**Task goal**
If a line of the records contains the word "encodeJump", list it.

(Stored data entries)
/-- Column `Ex` of the opcode map (R52), rows `x0` to `xF`. -/
def opcodeColumnE : List Form :=
  [ .one (.notImplemented 0xE0#8),
    .two fun n => .sta (.ab n),
    .two fun n => .sta (.ns n),
    .two fun n => .sta (.nx n),
    .one (.sta .ax),
    .one (.sta .xPostInc),
    .one (.sta .xPostDec),
    .one (.sta .xPreInc),
    .one (.sta .xPreDec),
    .two fun n => .sta (.ny n),
    .one (.sta .ay),
    .one (.sta .yPostInc),
    .one (.sta .yPostDec),
    .one (.sta .yPreInc),
    .one (.sta .yPreDec),
    .one (.notImplemented 0xEF#8) ]

/-- Column `Fx` of the opcode map (R52), rows `x0` to `xF`. -/
def opcodeColumnF : List Form :=
  [ .two fun n => .lda (.im n),
    .two fun n => .lda (.mem (.ab n)),
    .two fun n => .lda (.mem (.ns n)),
    .two fun n => .lda (.mem (.nx n)),
    .one (.lda (.mem .ax)),
    .one (.lda (.mem .xPostInc)),
    .one (.lda (.mem .xPostDec)),
    .one (.lda (.mem .xPreInc)),
    .one (.lda (.mem .xPreDec)),
    .two fun n => .lda (.mem (.ny n)),
    .one (.lda (.mem .ay)),
    .one (.lda (.mem .yPostInc)),
    .one (.lda (.mem .yPostDec)),
    .one (.lda (.mem .yPreInc)),
    .one (.lda (.mem .yPreDec)),
    .one (.notImplemented 0xFF#8) ]

/-- The opcode map (R52): sixteen columns, by the opcode's high digit. -/
def opcodeMap : List (List Form) :=
  [ opcodeColumn0, opcodeColumn1, opcodeColumn2, opcodeColumn3, opcodeColumn4, opcodeColumn5,
    opcodeColumn6, opcodeColumn7, opcodeColumn8, opcodeColumn9, opcodeColumnA, opcodeColumnB,
    opcodeColumnC, opcodeColumnD, opcodeColumnE, opcodeColumnF ]

/-- The cell of the map for an opcode byte. Every byte has one. -/
def formOf (op : Byte) : Form :=
  ((opcodeMap.getD (op.toNat / 16) []).getD (op.toNat % 16)) (.one (.notImplemented op))

/-- Why bytes are no instruction: there are too few of them. Nothing else is rejected, the six blank cells
being instructions whose effect is the trap (R53). -/
inductive DecodeReject where
  /-- no byte at all -/
  | noOpcode
  /-- the opcode is of format `F2` and its operand byte is missing -/
  | operandMissing (op : Byte)
  deriving DecidableEq, Repr

/-- The instruction at the head of a list of bytes, with the bytes that follow it (R50, R51). -/
def decode : List Byte → Except DecodeReject (Instr × List Byte)
  | [] => .error .noOpcode
  | op :: rest =>
    match formOf op with
    | .one i => .ok (i, rest)
    | .two f =>
      match rest with
      | [] => .error (.operandMissing op)
      | n :: rest' => .ok (f n, rest')

/-- The decoder on an instruction given as one number: the first byte is bits 7..0, the second bits 15..8,
and every bit above `nbits` is 0. -/
def decodeTableWord (nbits w : Nat) : Option Instr :=
  match decode [BitVec.ofNat 8 (w % 2 ^ nbits), BitVec.ofNat 8 (w % 2 ^ nbits / 256)] with
  | .ok r => some r.1
  | .error _ => none

/-! ### The encoder -/

/-- The bytes of a one-operand memory form: column `3x` to `8x` by the mode (R163, R67 (a)), row `row`. A
mode that the group does not have has no encoding. -/
def encodeUnary (row : Byte) : AddrMode → List Byte
  | .ab n => [0x30#8 + row, n]
  | .ns n => [0x40#8 + row, n]
  | .nx n => [0x50#8 + row, n]
  | .ax => [0x60#8 + row]
  | .ny n => [0x70#8 + row, n]
  | .ay => [0x80#8 + row]
  | .xPostInc | .xPostDec | .xPreInc | .xPreDec => []
  | .yPostInc | .yPostDec | .yPreInc | .yPreDec => []

/-- JMP (row 3) and JSR (row 4): the cells of `n,SP` are RTS and RTI (R120, R123). -/
def encodeJump (row : Byte) : AddrMode → List Byte
  | .ns _ => []
  | m => encodeUnary row m

/-- The bytes of a two-operand form: column `9x` to `Dx` by the operand (R67 (c)), row `row`. -/
def encodeBinary (row : Byte) : Operand → List Byte
  | .im n => [0x90#8 + row, n]
  | .mem (.ab n) => [0xA0#8 + row, n]
  | .mem (.ns n) => [0xB0#8 + row, n]
  | .mem (.nx n) => [0xC0#8 + row, n]
  | .mem (.ny n) => [0xD0#8 + row, n]
  | .mem _ => []

/-- CMPX and CMPY: the columns `9x`, `Ax`, `Bx` only (R171, R172). -/
def encodeCmpXY (row : Byte) (o : Operand) : List Byte :=
  if o.isCmpXY then encodeBinary row o else []

/-- CMPSP: the columns `9x` and `Ax` only (R173). -/
def encodeCmpSP (o : Operand) : List Byte :=
  if o.isCmpSP then encodeBinary 0x0E#8 o else []

/-- STA's forms in column `Ex` (R87) and LDA's memory forms in column `Fx` (R80), the same rows. -/
def encodeAcc (column : Byte) : AddrMode → List Byte
  | .ab n => [column + 0x1#8, n]
  | .ns n => [column + 0x2#8, n]
  | .nx n => [column + 0x3#8, n]
  | .ax => [column + 0x4#8]
  | .xPostInc => [column + 0x5#8]
  | .xPostDec => [column + 0x6#8]
  | .xPreInc => [column + 0x7#8]
  | .xPreDec => [column + 0x8#8]
  | .ny n => [column + 0x9#8, n]
  | .ay => [column + 0xA#8]
  | .yPostInc => [column + 0xB#8]
  | .yPostDec => [column + 0xC#8]
  | .yPreInc => [column + 0xD#8]
  | .yPreDec => [column + 0xE#8]

/-- LEAX (R84). -/
def encodeLeaX : AddrMode → List Byte
  | .nx n => [0xCC#8, n]
  | .ns n => [0xDC#8, n]
  | _ => []

/-- LEAY (R85). -/
def encodeLeaY : AddrMode → List Byte
  | .ny n => [0xCD#8, n]
  | .ns n => [0xDD#8, n]
  | _ => []

/-- LEASP (R86). -/
def encodeLeaSP : AddrMode → List Byte
  | .ns n => [0xBE#8, n]
  | .nx n => [0xCE#8, n]
  | .ny n => [0xDE#8, n]
  | _ => []

/-- The bytes of an instruction; none for one that is not well formed. -/
def encode : Instr → List Byte
  | .lda (.im n) => [0xF0#8, n]
  | .lda (.mem m) => encodeAcc 0xF0#8 m
  | .ldx o => encodeBinary 0x0#8 o
  | .ldy o => encodeBinary 0x1#8 o
  | .ldsp o => encodeBinary 0x2#8 o
  | .leax m => encodeLeaX m
  | .leay m => encodeLeaY m
  | .leasp m => encodeLeaSP m
  | .sta m => encodeAcc 0xE0#8 m
  | .stx m => encodeUnary 0x0#8 m
  | .sty m => encodeUnary 0x1#8 m
  | .stsp m => encodeUnary 0x2#8 m
  | .tfrAcc => [0x18#8]
  | .tfrCcA => [0x19#8]
  | .tfrXY => [0x1A#8]
  | .tfrYX => [0x1B#8]
  | .tfrXSp => [0x1C#8]
  | .tfrSpX => [0x1D#8]
  | .tfrYSp => [0x1E#8]
  | .tfrSpY => [0x1F#8]
  | .exgAcc => [0x9F#8]
  | .exgXY => [0xAF#8]
  | .exgXSp => [0xBF#8]
  | .exgYSp => [0xCF#8]
  | .jmp m => encodeJump 0x3#8 m
  | .jsr m => encodeJump 0x4#8 m
  | .bsr n => [0x20#8, n]
  | .bra n => [0x21#8, n]
  | .bmi n => [0x22#8, n]
  | .bpl n => [0x23#8, n]
  | .beq n => [0x24#8, n]
  | .bne n => [0x25#8, n]
  | .bvs n => [0x26#8, n]
  | .bvc n => [0x27#8, n]
  | .bcs n => [0x28#8, n]
  | .bcc n => [0x29#8, n]
  | .bhi n => [0x2A#8, n]
  | .bls n => [0x2B#8, n]
  | .bgt n => [0x2C#8, n]
  | .bge n => [0x2D#8, n]
  | .ble n => [0x2E#8, n]
  | .blt n => [0x2F#8, n]
  | .rts => [0x43#8]
  | .rti => [0x44#8]
  | .sbca o => encodeBinary 0x3#8 o
  | .suba o => encodeBinary 0x4#8 o
  | .adca o => encodeBinary 0x5#8 o
  | .adda o => encodeBinary 0x6#8 o
  | .clra => [0x05#8]
  | .clr m => encodeUnary 0x5#8 m
  | .nega => [0x06#8]
  | .neg m => encodeUnary 0x6#8 m
  | .inca => [0x07#8]
  | .inc m => encodeUnary 0x7#8 m
  | .deca => [0x08#8]
  | .dec m => encodeUnary 0x8#8 m
  | .cmpa o => encodeBinary 0x7#8 o
  | .cmpx o => encodeCmpXY 0xC#8 o
  | .cmpy o => encodeCmpXY 0xD#8 o
  | .cmpsp o => encodeCmpSP o
  | .bita o => encodeBinary 0x8#8 o
  | .tsta => [0x09#8]
  | .tst m => encodeUnary 0x9#8 m
  | .anda o => encodeBinary 0x9#8 o
  | .ora o => encodeBinary 0xA#8 o
  | .eora o => encodeBinary 0xB#8 o
  | .andcc n => [0x01#8, n]
  | .orcc n => [0x02#8, n]
  | .coma => [0x0A#8]
  | .com m => encodeUnary 0xA#8 m
  | .lsla => [0x0B#8]
  | .lsl m => encodeUnary 0xB#8 m
  | .lsra => [0x0C#8]
  | .lsr m => encodeUnary 0xC#8 m
  | .rola => [0x0D#8]
  | .rol m => encodeUnary 0xD#8 m
  | .rora => [0x0E#8]
  | .ror m => encodeUnary 0xE#8 m
  | .asra => [0x0F#8]
  | .asr m => encodeUnary 0xF#8 m
  | .psha => [0x10#8]
  | .pshx => [0x11#8]
  | .pshy => [0x12#8]
  | .pshcc => [0x13#8]
  | .pula => [0x14#8]
  | .pulx => [0x15#8]
  | .puly => [0x16#8]
  | .pulcc => [0x17#8]
  | .nop => [0x00#8]
  | .notImplemented op => if isIllegalOpcode op then [op] else []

**Result for this exercise**
def encodeJump (row : Byte) : AddrMode → List Byte
  | .jmp m => encodeJump 0x3#8 m
  | .jsr m => encodeJump 0x4#8 m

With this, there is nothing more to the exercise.